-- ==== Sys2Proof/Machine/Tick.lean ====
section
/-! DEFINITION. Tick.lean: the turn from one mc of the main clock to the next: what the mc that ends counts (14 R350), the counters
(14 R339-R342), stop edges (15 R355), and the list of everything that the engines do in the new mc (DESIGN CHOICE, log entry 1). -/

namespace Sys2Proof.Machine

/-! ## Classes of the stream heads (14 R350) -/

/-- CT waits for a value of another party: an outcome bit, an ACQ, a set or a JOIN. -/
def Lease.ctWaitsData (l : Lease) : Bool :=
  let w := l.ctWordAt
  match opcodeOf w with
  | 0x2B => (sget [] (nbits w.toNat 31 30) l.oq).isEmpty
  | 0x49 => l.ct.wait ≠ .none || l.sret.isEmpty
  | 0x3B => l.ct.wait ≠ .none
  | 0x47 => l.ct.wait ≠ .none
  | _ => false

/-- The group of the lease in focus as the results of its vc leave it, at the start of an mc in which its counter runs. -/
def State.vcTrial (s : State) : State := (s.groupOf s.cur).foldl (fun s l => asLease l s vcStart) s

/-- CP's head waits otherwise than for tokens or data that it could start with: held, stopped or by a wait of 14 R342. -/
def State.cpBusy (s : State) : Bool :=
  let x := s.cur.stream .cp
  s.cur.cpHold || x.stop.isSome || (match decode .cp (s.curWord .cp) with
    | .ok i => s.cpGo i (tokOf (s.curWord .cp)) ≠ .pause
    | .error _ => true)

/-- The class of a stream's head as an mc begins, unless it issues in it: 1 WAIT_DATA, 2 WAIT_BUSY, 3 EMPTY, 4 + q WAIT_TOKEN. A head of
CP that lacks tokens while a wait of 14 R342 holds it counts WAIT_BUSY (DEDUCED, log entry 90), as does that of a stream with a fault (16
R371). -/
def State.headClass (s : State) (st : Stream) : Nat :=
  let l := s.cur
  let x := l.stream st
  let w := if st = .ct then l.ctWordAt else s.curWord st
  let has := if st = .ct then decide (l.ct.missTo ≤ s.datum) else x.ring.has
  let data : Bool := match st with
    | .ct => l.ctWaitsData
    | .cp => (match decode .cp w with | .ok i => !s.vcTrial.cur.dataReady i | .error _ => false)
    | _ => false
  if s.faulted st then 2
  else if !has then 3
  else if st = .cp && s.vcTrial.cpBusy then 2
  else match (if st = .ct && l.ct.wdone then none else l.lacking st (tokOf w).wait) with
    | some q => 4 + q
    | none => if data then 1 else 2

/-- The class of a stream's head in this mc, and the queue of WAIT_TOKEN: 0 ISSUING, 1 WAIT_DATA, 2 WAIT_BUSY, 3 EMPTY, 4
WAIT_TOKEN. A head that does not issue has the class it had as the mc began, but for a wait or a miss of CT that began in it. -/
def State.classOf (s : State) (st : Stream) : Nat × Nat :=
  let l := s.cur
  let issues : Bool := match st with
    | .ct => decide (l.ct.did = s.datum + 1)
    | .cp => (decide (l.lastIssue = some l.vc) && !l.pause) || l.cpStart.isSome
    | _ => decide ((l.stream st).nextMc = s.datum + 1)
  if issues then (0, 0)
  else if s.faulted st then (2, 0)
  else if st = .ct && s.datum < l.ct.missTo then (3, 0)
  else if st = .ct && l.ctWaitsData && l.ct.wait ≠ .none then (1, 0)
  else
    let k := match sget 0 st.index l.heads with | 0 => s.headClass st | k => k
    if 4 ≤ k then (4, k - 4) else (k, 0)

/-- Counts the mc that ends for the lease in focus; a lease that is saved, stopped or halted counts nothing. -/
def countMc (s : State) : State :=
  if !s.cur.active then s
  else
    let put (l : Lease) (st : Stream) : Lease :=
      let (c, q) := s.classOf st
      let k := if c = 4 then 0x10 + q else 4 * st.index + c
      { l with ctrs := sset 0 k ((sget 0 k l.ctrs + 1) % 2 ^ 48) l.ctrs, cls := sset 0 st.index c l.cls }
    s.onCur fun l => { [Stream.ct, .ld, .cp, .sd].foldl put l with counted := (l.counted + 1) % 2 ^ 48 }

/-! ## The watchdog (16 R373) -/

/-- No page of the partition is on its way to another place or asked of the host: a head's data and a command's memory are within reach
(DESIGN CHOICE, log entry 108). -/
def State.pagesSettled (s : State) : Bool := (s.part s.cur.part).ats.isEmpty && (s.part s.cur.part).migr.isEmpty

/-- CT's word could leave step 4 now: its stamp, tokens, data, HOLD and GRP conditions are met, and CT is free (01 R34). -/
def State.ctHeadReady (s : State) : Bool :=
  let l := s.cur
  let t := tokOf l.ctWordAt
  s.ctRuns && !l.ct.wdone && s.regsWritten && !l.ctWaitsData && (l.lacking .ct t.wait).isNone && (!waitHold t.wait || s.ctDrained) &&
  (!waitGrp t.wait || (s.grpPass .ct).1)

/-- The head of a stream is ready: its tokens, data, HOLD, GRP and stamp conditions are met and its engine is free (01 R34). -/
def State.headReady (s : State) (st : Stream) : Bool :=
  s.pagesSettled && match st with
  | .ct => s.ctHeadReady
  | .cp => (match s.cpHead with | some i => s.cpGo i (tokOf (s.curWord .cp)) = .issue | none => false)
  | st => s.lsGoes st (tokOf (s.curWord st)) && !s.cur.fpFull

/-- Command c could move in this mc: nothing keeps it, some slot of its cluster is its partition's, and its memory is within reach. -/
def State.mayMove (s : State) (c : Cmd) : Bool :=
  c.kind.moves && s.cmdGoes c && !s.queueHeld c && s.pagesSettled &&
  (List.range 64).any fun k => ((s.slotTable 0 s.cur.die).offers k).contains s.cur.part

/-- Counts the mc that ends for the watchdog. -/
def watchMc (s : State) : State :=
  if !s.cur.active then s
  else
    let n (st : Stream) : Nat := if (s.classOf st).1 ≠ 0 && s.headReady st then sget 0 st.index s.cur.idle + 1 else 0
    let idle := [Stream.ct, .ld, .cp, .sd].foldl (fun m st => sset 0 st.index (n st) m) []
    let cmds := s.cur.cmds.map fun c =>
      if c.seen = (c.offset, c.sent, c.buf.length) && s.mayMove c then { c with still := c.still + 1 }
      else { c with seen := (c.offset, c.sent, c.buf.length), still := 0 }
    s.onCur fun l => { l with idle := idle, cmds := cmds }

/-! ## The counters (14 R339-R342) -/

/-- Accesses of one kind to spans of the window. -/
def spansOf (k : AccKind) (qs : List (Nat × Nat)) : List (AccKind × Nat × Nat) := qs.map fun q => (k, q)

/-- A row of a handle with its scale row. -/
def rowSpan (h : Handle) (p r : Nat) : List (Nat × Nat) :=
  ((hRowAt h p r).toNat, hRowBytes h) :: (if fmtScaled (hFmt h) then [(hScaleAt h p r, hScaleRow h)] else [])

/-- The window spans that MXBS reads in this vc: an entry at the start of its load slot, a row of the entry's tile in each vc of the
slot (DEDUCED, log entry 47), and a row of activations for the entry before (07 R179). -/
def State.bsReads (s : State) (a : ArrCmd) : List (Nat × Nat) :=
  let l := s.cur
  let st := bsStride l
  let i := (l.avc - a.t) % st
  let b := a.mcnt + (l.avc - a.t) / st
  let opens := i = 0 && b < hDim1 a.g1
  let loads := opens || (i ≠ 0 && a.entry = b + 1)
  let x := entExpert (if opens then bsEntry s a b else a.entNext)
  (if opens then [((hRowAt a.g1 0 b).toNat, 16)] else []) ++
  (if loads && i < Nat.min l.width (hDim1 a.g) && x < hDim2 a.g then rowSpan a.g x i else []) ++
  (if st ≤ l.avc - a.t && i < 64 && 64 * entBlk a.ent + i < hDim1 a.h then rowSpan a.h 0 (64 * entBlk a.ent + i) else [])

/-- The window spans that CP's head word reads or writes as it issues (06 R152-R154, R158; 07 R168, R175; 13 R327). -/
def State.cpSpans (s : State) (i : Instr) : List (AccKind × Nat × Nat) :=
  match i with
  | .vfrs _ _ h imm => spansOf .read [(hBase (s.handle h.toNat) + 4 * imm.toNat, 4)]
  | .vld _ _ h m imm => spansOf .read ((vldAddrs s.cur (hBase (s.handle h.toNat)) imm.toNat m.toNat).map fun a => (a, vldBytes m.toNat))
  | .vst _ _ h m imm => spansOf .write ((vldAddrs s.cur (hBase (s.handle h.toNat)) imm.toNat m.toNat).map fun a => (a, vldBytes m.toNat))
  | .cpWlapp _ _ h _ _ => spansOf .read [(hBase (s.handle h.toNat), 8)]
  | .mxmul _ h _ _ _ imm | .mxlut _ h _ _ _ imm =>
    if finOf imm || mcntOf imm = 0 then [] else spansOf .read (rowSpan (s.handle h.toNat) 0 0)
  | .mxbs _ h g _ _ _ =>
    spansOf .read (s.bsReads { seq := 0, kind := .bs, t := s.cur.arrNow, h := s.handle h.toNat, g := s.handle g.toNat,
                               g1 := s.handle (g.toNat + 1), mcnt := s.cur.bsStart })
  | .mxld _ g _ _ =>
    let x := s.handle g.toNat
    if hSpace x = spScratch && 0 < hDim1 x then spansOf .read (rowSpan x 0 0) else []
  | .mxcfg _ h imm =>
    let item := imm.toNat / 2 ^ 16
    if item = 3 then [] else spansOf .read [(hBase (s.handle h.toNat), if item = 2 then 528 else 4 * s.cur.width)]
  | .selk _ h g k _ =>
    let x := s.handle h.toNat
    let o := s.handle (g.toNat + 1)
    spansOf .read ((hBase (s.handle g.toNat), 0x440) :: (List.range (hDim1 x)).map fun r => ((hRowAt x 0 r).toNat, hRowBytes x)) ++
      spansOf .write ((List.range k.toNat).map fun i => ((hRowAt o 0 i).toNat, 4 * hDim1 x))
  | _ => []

================

- [DIRECTIONS]: Take the entries above and return only the lines from the one with "def spansOf (k" to the one with "((hRowAt h p", both included, unchanged.

- [TASK ANSWER]:
def spansOf (k : AccKind) (qs : List (Nat × Nat)) : List (AccKind × Nat × Nat) := qs.map fun q => (k, q)

/-- A row of a handle with its scale row. -/
def rowSpan (h : Handle) (p r : Nat) : List (Nat × Nat) :=
  ((hRowAt h p r).toNat, hRowBytes h) :: (if fmtScaled (hFmt h) then [(hScaleAt h p r, hScaleRow h)] else [])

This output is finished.